-- ==== Sys2Proof/Laws/ModemLine.lean ====
section
/-! SUPPORT. What the hand-over of a record, a HELLO and a fall of the modem ready line leave of the Modem Link: no record
is lost, no marker moves (09 R177, R179). -/

namespace Sys2Proof.Machine

/-- The records the Modem Link has still to send, in the order they go: the one being sent, then the hold. -/
def ModemLink.toSend (m : ModemLink) : List ModemRecord := m.sending.toList ++ m.hold

/-- Beginning to send moves the head of the hold and nothing else: the records to send are the same, in the same order. -/
theorem ModemLink.trySend_toSend (m : ModemLink) : m.trySend.toSend = m.toSend := by
  unfold trySend toSend
  split
  · next h1 h2 => split <;> simp [h1, h2]
  · rfl

@[simp] theorem ModemLink.trySend_queryMarker (m : ModemLink) : m.trySend.queryMarker = m.queryMarker := by
  unfold trySend; split <;> (try split) <;> rfl

@[simp] theorem ModemLink.trySend_uplinkMarker (m : ModemLink) : m.trySend.uplinkMarker = m.uplinkMarker := by
  unfold trySend; split <;> (try split) <;> rfl

@[simp] theorem ModemLink.trySend_modemReady (m : ModemLink) : m.trySend.modemReady = m.modemReady := by
  unfold trySend; split <;> (try split) <;> rfl

/-- Noting a HELLO's moment changes the note alone. -/
theorem ModemLink.noteHello_eq (m before : ModemLink) (now : Nat) :
    m.noteHello before now = { m with helloBegan := (m.noteHello before now).helloBegan } := by
  unfold noteHello; split <;> rfl

/-- A fall of the line loses no record and moves none past another. -/
theorem ModemLink.lineFalls_toSend (m : ModemLink) (now : Nat) : (m.lineFalls now).toSend = m.toSend := by
  unfold lineFalls toSend
  split
  · next h => split <;> simp [h]
  · next h => simp [h]

/-- After a fall the line is low. -/
@[simp] theorem ModemLink.lineFalls_modemReady (m : ModemLink) (now : Nat) : (m.lineFalls now).modemReady = false := by
  unfold lineFalls; split <;> (try split) <;> rfl

@[simp] theorem ModemLink.lineFalls_queryMarker (m : ModemLink) (now : Nat) :
    (m.lineFalls now).queryMarker = m.queryMarker := by
  unfold lineFalls; split <;> (try split) <;> rfl

@[simp] theorem ModemLink.lineFalls_uplinkMarker (m : ModemLink) (now : Nat) :
    (m.lineFalls now).uplinkMarker = m.uplinkMarker := by
  unfold lineFalls; split <;> (try split) <;> rfl

/-- With no HELLO's record begun at this very ms, the fall lowers the line and does nothing else (09 R177). -/
theorem ModemLink.lineFalls_of_ne (m : ModemLink) (now : Nat) (h : m.helloBegan ≠ some now) :
    m.lineFalls now = { m with modemReady := false } := by
  unfold lineFalls; split <;> simp [h]

end Sys2Proof.Machine
end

▶ [Exercise aim]: From the line containing "(m.lineFalls now).queryMarker = m.queryMarker" down to the last line of the material, each line is to be retyped exactly; no other lines belong in the answer.

▶ [Answer to this problem]:
    (m.lineFalls now).queryMarker = m.queryMarker := by
  unfold lineFalls; split <;> (try split) <;> rfl

@[simp] theorem ModemLink.lineFalls_uplinkMarker (m : ModemLink) (now : Nat) :
    (m.lineFalls now).uplinkMarker = m.uplinkMarker := by
  unfold lineFalls; split <;> (try split) <;> rfl

/-- With no HELLO's record begun at this very ms, the fall lowers the line and does nothing else (09 R177). -/
theorem ModemLink.lineFalls_of_ne (m : ModemLink) (now : Nat) (h : m.helloBegan ≠ some now) :
    m.lineFalls now = { m with modemReady := false } := by
  unfold lineFalls; split <;> simp [h]

end Sys2Proof.Machine
end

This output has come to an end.